# Best polish/wax for silver cars??



## warren1 (Oct 11, 2012)

Hi all.
as a newbie to the detailing scene, i was just wondering if anyone could reccomend the best polish or wax to use on my silver car?
currantly using 3m or g6, followed by autosmarts platinum polish,or autoglym hi def wax,both pretty good but want the propper gear now 
any advice much appreciated:thumb:


----------



## AllenF (Aug 20, 2012)

Try putting autosmarts WAX over the platinum mucher nicer than aghd two thin coats and you will think the car is "plastic" wrapped the two go together very nicely.


----------



## warren1 (Oct 11, 2012)

AllenF said:


> Try putting autosmarts WAX over the platinum mucher nicer than aghd two thin coats and you will think the car is "plastic" wrapped the two go together very nicely.


cheers mate!!, is that Autosmarts wax the equifilant to aghd?? never used the autosmart wax yet,but will give it a try.in what way is it nicer than aghd?? i know aghd can be ato remove:


----------



## Dave KG (Feb 23, 2006)

If it was me, I would dig out Clearkote Vanilla Moose Wax Hand Glaze and use it before the wax of your choice... in terms of wax, I found Collinite 476S most to my taste on silver - can't say I see huge (if any differences) in looks of waxes but 476S has a high synthetic content that seemed to work well on silver.

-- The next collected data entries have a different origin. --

/-- Halted is final (R258): no step, so the state never changes however long the host goes on. -/
def Obligations.HaltedIsFinal : Prop :=
  ∀ (s : State) (record : FaultRecord), s.run = .halted record →
    (∀ t, step s ≠ .next t) ∧ ∀ k : Nat, State.hostRun k s = s

/-- Every running state has a step, and it either completes with the block running or halts it; nothing else stops the
block (60_exceptions.md sections 1 and 2). That a fault commits nothing, so that the halted state is the very state of the step
but for its run field, is decision D14 (assumption log 5); that the faulting step has a next state is assumption log 3. -/
def Obligations.EveryRunningStateSteps : Prop :=
  ∀ s : State, s.run = .running → ∃ t, step s = .next t ∧
    (t.run = .running ∨ ∃ record, t.run = .halted record ∧ t = { s with run := .halted record } ∧ record.pc = s.pc)

/-- The shape of the record of every fault: code, reason, pc, word and address as the table has them (60_exceptions.md
section 1; decisions D14 and D18). The word is the one fetched (assumption log 6). -/
def Obligations.FaultRecordHasItsShape : Prop :=
  ∀ (s t : State) (record : FaultRecord), step s = .next t → t.run = .halted record →
    record.code.number ∈ [0, 1, 2, 4, 5, 6, 7] ∧
    (record.reason = none ↔ record.code.number ≠ 2) ∧
    record.pc = s.pc ∧
    (record.inst = none ↔ record.code.number = 1) ∧
    (∀ w, record.inst = some w → w = s.imem.word (s.pc.toNat / 4)) ∧
    (record.addr = none ↔ record.code.number = 2) ∧
    (record.code.number = 1 → record.addr = some s.pc)

/-- The next pc of a completed instruction (R37): the redirect target of a JAL, a JALR or a taken branch, otherwise pc + 4
modulo 2^32. -/
def Obligations.NextPcIsRedirectOrPlusFour : Prop :=
  ∀ (i : Instr) (s t : State), s.run = .running → exec i s = .next t → t.run = .running →
    (∀ target, redirectOf s i = some target → t.pc = target) ∧
    (redirectOf s i = none → t.pc.toNat = (s.pc.toNat + 4) % 2 ^ 32)

/-- No step changes the instruction store or the parameters, so no run does: self-modifying code is impossible
(20_memory.md sections 1 and 5). -/
def Obligations.InstructionStoreNeverChanges : Prop :=
  ∀ (k : Nat) (s : State),
    (∀ a : Nat, (State.hostRun k s).imem.readByte a = s.imem.readByte a) ∧ (State.hostRun k s).cfg = s.cfg

/-- Only a store changes the data store, and only the bytes it stores to (20_memory.md sections 2 and 3; 42_loads_stores.md).
Where it faults, that no byte changes is decision D14 (assumption log 5). -/
def Obligations.OnlyStoredBytesChange : Prop :=
  ∀ (i : Instr) (s t : State) (a : Nat), exec i s = .next t →
    (∀ ea n, storeSpan s i = some (ea, n) → ¬ (ea ≤ a ∧ a < ea + n)) → t.dmem.readByte a = s.dmem.readByte a

/-- The data store reaches the rest of the state through loads alone: in two states alike in all but the data store, an
instruction that is no load has results alike in all but the data store, faults included (20_memory.md section 1; for faults,
decision D14, assumption log 5). -/
def Obligations.DataReachesTheStateThroughLoadsAlone : Prop :=
  ∀ (i : Instr) (s s' t t' : State), isLoad i = false → AgreeButData s s' → exec i s = .next t → exec i s' = .next t' →
    AgreeButData t t'

/-! ### Invariants and runs -/

/-- Every step keeps the invariant: legal parameters, an aligned pc, both stores canonical and inside their size (10_state.md
section 3; 20_memory.md section 4). That misaligned targets fault, which keeps the pc aligned, is decision D5 (assumption
log 5); the canonical form of the stores is the model's choice (assumption log 1). -/
def Obligations.StepKeepsTheInvariant : Prop :=
  ∀ s t : State, Inv s → step s = .next t → Inv t

/-- Reset meets the invariant, for any legal parameters and for State.reset's, which are the model's choice (assumption log 2).
The reset pc is decision D7 (assumption log 5); the canonical form of the stores is the model's choice (assumption log 1). -/
def Obligations.ResetMeetsTheInvariant : Prop :=
  (∀ c : Config, ConfigOk c → Inv (State.resetOf c)) ∧ Inv State.reset

/-- Every state of a run, from any image that fits (assumption log 11), meets the invariant; so the pc is a multiple of 4 at every
fetch (10_state.md section 3). The reset pc, the place of the image and the fault on a misaligned target are decisions D7, D23
and D5 (assumption log 5); the canonical form of the stores is the model's choice (assumption log 1). -/
def Obligations.ReachableStatesMeetTheInvariant : Prop :=
  ∀ s : State, Reachable s → Inv s ∧ s.imem.within s.cfg.imemWords ∧ s.pc.toNat % 4 = 0

/-- With nothing loaded the all-zero word at pc 0 halts the block at once, UnknownOpcode unless 0 is an extra tag
(30_encoding.md section 4; 60_exceptions.md section 1; 70_reset_and_hazards.md sections 1 and 2; assumption log 10). The reset pc
is decision D7, the extra tags D11, the opcode values D20, the record's fields D14 and D18, and that nothing commits D14
(assumption log 5); that the faulting step has a next state is assumption log 3. -/
def Obligations.NothingLoadedHaltsAtOnce : Prop :=
  ∀ c : Config, 1 ≤ c.imemWords →
    step (State.resetOf c) = .next (haltedBy (State.resetOf c) .illegalInstruction
      (some (if 0#7 ∈ c.extraOpcodeTags then .unimplemented else .unknownOpcode)) (some 0#32) none)

/-- The host's bounded loop and the interface's run agree on a run with no fault (70_reset_and_hazards.md section 2). -/
def Obligations.HostRunAgreesWithCoreRun : Prop :=
  ∀ (k : Nat) (s : State), SafeFor k s →
    Host.Core.run Sys2Proof.core k s = .next (State.hostRun k s)

/-- The host's loop takes the block's steps, one after the other, until the bound or a fault: it starts with the first step;
from a Running state it ends after the whole bound with the block Running, or after no more than the bound with it halted;
and k steps lead to a Running state exactly when the loop of bound k meets no fault and is left in that state
(70_reset_and_hazards.md section 2; decision D17; the step that halts the block counts as a step, assumption log 3). -/
def Obligations.HostRunTakesTheStepsOfTheBlock : Prop :=
  (∀ (k : Nat) (s t : State), step s = .next t → State.hostRun (k + 1) s = State.hostRun k t) ∧
  (∀ (k : Nat) (s : State), s.run = .running → ∃ j ≤ k, Steps j s (State.hostRun k s) ∧
    ((State.hostRun k s).run = .running ∧ j = k ∨ ∃ record, (State.hostRun k s).run = .halted record)) ∧
  (∀ (k : Nat) (s t : State), Steps k s t ∧ t.run = .running ↔ SafeFor k s ∧ State.hostRun k s = t)

/-! ### Integer computational instructions: each rule's encoding, result and frame -/

/-- ADD and SUB: the exact sum or difference modulo 2^32 (40_integer_computational.md section 2; their encoding by decisions
D20 and D21, assumption log 5). -/
def Obligations.AddSubCompute : Prop :=
  (ReadsAsR 0b0110011#7 0b000#3 0b0000000#7 .add ∧ ReadsAsR 0b0110011#7 0b000#3 0b0100000#7 .sub) ∧
  ∀ (s : State) (rd rs1 rs2 : Reg),
    (∃ t v, exec (.add rd rs1 rs2) s = .next t ∧ WritesRd s t rd v ∧
      v.toNat = ((s.x rs1).toNat + (s.x rs2).toNat) % 2 ^ 32) ∧
    (∃ t v, exec (.sub rd rs1 rs2) s = .next t ∧ WritesRd s t rd v ∧
      (v.toNat : Int) = ((s.x rs1).toNat - (s.x rs2).toNat : Int) % 2 ^ 32)

/-- SLL, SRL and SRA, bit by bit: the amount is rs2 modulo 32 (40_integer_computational.md section 2; their encoding by
decisions D20 and D21, assumption log 5). -/
def Obligations.RegisterShiftsCompute : Prop :=
  (ReadsAsR 0b0110011#7 0b001#3 0b0000000#7 .sll ∧ ReadsAsR 0b0110011#7 0b101#3 0b0000000#7 .srl ∧
    ReadsAsR 0b0110011#7 0b101#3 0b0100000#7 .sra) ∧
  ∀ (s : State) (rd rs1 rs2 : Reg) (n : Nat), n = (s.x rs2).toNat % 32 →
    (∃ t v, exec (.sll rd rs1 rs2) s = .next t ∧ WritesRd s t rd v ∧
      ∀ k < 32, v.getLsbD k = if k < n then false else (s.x rs1).getLsbD (k - n)) ∧
    (∃ t v, exec (.srl rd rs1 rs2) s = .next t ∧ WritesRd s t rd v ∧
      ∀ k < 32, v.getLsbD k = if k + n < 32 then (s.x rs1).getLsbD (k + n) else false) ∧
    (∃ t v, exec (.sra rd rs1 rs2) s = .next t ∧ WritesRd s t rd v ∧
      ∀ k < 32, v.getLsbD k = if k + n < 32 then (s.x rs1).getLsbD (k + n) else (s.x rs1).getLsbD 31)

/-- SLT and SLTU: 1 or 0 by the signed or the unsigned value (40_integer_computational.md section 2; their encoding by
decisions D20 and D21, assumption log 5). -/
def Obligations.RegisterComparesCompute : Prop :=
  (ReadsAsR 0b0110011#7 0b010#3 0b0000000#7 .slt ∧ ReadsAsR 0b0110011#7 0b011#3 0b0000000#7 .sltu) ∧
  ∀ (s : State) (rd rs1 rs2 : Reg),
    (∃ t v, exec (.slt rd rs1 rs2) s = .next t ∧ WritesRd s t rd v ∧
      v.toNat = if (s.x rs1).toInt < (s.x rs2).toInt then 1 else 0) ∧
    (∃ t v, exec (.sltu rd rs1 rs2) s = .next t ∧ WritesRd s t rd v ∧
      v.toNat = if (s.x rs1).toNat < (s.x rs2).toNat then 1 else 0)

/-- XOR, OR and AND: bitwise, full width (40_integer_computational.md section 2; their encoding by decisions D20 and D21,
assumption log 5). -/
def Obligations.RegisterLogicComputes : Prop :=
  (ReadsAsR 0b0110011#7 0b100#3 0b0000000#7 .xor ∧ ReadsAsR 0b0110011#7 0b110#3 0b0000000#7 .or ∧
    ReadsAsR 0b0110011#7 0b111#3 0b0000000#7 .and) ∧
  ∀ (s : State) (rd rs1 rs2 : Reg),
    (∃ t v, exec (.xor rd rs1 rs2) s = .next t ∧ WritesRd s t rd v ∧
      ∀ k < 32, v.getLsbD k = ((s.x rs1).getLsbD k != (s.x rs2).getLsbD k)) ∧
    (∃ t v, exec (.or rd rs1 rs2) s = .next t ∧ WritesRd s t rd v ∧
      ∀ k < 32, v.getLsbD k = ((s.x rs1).getLsbD k || (s.x rs2).getLsbD k)) ∧
    (∃ t v, exec (.and rd rs1 rs2) s = .next t ∧ WritesRd s t rd v ∧
      ∀ k < 32, v.getLsbD k = ((s.x rs1).getLsbD k && (s.x rs2).getLsbD k))

/-- ADDI: rs1 plus the signed value of the immediate, modulo 2^32 (40_integer_computational.md section 3; its encoding by
decisions D20 and D21, assumption log 5). -/
def Obligations.AddImmediateComputes : Prop :=
  ReadsAsI 0b0010011#7 0b000#3 .addi ∧
  ∀ (s : State) (rd rs1 : Reg) (imm : BitVec 12),
    ∃ t v, exec (.addi rd rs1 imm) s = .next t ∧ WritesRd s t rd v ∧ v.toNat = wrapSum (s.x rs1) imm.toInt

/-- SLTI and SLTIU: the immediate is sign-extended; SLTIU then compares unsigned, that is with the immediate's signed value
modulo 2^32 (40_integer_computational.md section 3; their encoding by decisions D20 and D21, assumption log 5). -/
def Obligations.ImmediateComparesCompute : Prop :=
  (ReadsAsI 0b0010011#7 0b010#3 .slti ∧ ReadsAsI 0b0010011#7 0b011#3 .sltiu) ∧
  ∀ (s : State) (rd rs1 : Reg) (imm : BitVec 12),
    (∃ t v, exec (.slti rd rs1 imm) s = .next t ∧ WritesRd s t rd v ∧
      v.toNat = if (s.x rs1).toInt < imm.toInt then 1 else 0) ∧
    (∃ t v, exec (.sltiu rd rs1 imm) s = .next t ∧ WritesRd s t rd v ∧
      v.toNat = if ((s.x rs1).toNat : Int) < imm.toInt % 2 ^ 32 then 1 else 0)

/-- XORI, ORI and ANDI: bitwise, the upper 20 bits of the immediate being copies of its top bit
(40_integer_computational.md section 3; their encoding by decisions D20 and D21, assumption log 5). -/
def Obligations.ImmediateLogicComputes : Prop :=
  (ReadsAsI 0b0010011#7 0b100#3 .xori ∧ ReadsAsI 0b0010011#7 0b110#3 .ori ∧ ReadsAsI 0b0010011#7 0b111#3 .andi) ∧
  ∀ (s : State) (rd rs1 : Reg) (imm : BitVec 12),
    (∃ t v, exec (.xori rd rs1 imm) s = .next t ∧ WritesRd s t rd v ∧
      ∀ k < 32, v.getLsbD k = ((s.x rs1).getLsbD k != imm.getLsbD (min k 11))) ∧
    (∃ t v, exec (.ori rd rs1 imm) s = .next t ∧ WritesRd s t rd v ∧
      ∀ k < 32, v.getLsbD k = ((s.x rs1).getLsbD k || imm.getLsbD (min k 11))) ∧
    (∃ t v, exec (.andi rd rs1 imm) s = .next t ∧ WritesRd s t rd v ∧
      ∀ k < 32, v.getLsbD k = ((s.x rs1).getLsbD k && imm.getLsbD (min k 11)))

/-- SLLI, SRLI and SRAI, bit by bit (40_integer_computational.md section 3); under funct3 001 an imm[11:5] other than 0000000,
and under funct3 101 one other than 0000000 and 0100000, is illegal as UnknownFunct (30_encoding.md section 3, the exact match
of decision D12). Their encoding by decisions D20 and D21 (assumption log 5). -/
def Obligations.ImmediateShiftsCompute : Prop :=
  (ReadsAsShift 0b001#3 0b0000000#7 .slli ∧ ReadsAsShift 0b101#3 0b0000000#7 .srli ∧
    ReadsAsShift 0b101#3 0b0100000#7 .srai ∧
    ∀ (extra : List (BitVec 7)) (w : Word), w.extractLsb' 0 7 = 0b0010011#7 →
      (w.extractLsb' 12 3 = 0b001#3 → w.extractLsb' 25 7 ≠ 0b0000000#7 → decode extra w = .illegal .unknownFunct) ∧
      (w.extractLsb' 12 3 = 0b101#3 → w.extractLsb' 25 7 ≠ 0b0000000#7 → w.extractLsb' 25 7 ≠ 0b0100000#7 →
        decode extra w = .illegal .unknownFunct)) ∧
  ∀ (s : State) (rd rs1 : Reg) (shamt : BitVec 5),
    (∃ t v, exec (.slli rd rs1 shamt) s = .next t ∧ WritesRd s t rd v ∧
      ∀ k < 32, v.getLsbD k = if k < shamt.toNat then false else (s.x rs1).getLsbD (k - shamt.toNat)) ∧
    (∃ t v, exec (.srli rd rs1 shamt) s = .next t ∧ WritesRd s t rd v ∧
      ∀ k < 32, v.getLsbD k = if k + shamt.toNat < 32 then (s.x rs1).getLsbD (k + shamt.toNat) else false) ∧
    (∃ t v, exec (.srai rd rs1 shamt) s = .next t ∧ WritesRd s t rd v ∧
      ∀ k < 32, v.getLsbD k =
        if k + shamt.toNat < 32 then (s.x rs1).getLsbD (k + shamt.toNat) else (s.x rs1).getLsbD 31)

/-- LUI and AUIPC: imm20 times 4096, alone or added to the instruction's own address modulo 2^32
(40_integer_computational.md section 4; their encoding by decisions D20 and D21, assumption log 5). -/
def Obligations.UpperImmediatesCompute : Prop :=
  (ReadsAsU 0b0110111#7 .lui ∧ ReadsAsU 0b0010111#7 .auipc) ∧
  ∀ (s : State) (rd : Reg) (imm : BitVec 20),
    (∃ t v, exec (.lui rd imm) s = .next t ∧ WritesRd s t rd v ∧ v.toNat = imm.toNat * 4096) ∧
    (∃ t v, exec (.auipc rd imm) s = .next t ∧ WritesRd s t rd v ∧
      v.toNat = (s.pc.toNat + imm.toNat * 4096) % 2 ^ 32)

It is also hugely durable.


----------



## james_death (Aug 9, 2010)

Always found FK1000P does seam to add something to silver.


----------



## Demetrios72 (Jun 27, 2011)

Collinite 845 works really well on silver as does AS WAX , DJ Rubbish boys "Juiced edition" and Autobrite Addiction. :thumb:

Really nice wet look on all of those


----------



## DJ X-Ray (Sep 2, 2012)

Jeffs werkstat sealant's what you want for max flake pop.or blackfire wet diamond.nothing better for silver imo.


----------



## organisys (Jan 3, 2012)

Pretty much any decent product. Some will give a slightly different look to others, but concentrate on good technique.....


----------



## srod (Dec 31, 2010)

For me, AG srp + AG EGP; looks great on silver. I find autosmart wax, whilst easier to apply and buff than ag hd wax, and does give a great shine on light colours, doesn't last as long as hd wax. Have just started using Chemical Guys XXX and I think it is a fantastic paste wax and is lasting very well. Great at the price. It is now my wax of choice.


----------



## Kokopelli (Sep 18, 2009)

Dave KG said:


> If it was me, I would dig out Clearkote Vanilla Moose Wax Hand Glaze and use it before the wax of your choice... in terms of wax, I found Collinite 476S most to my taste on silver - can't say I see huge (if any differences) in looks of waxes but 476S has a high synthetic content that seemed to work well on silver. It is also hugely durable.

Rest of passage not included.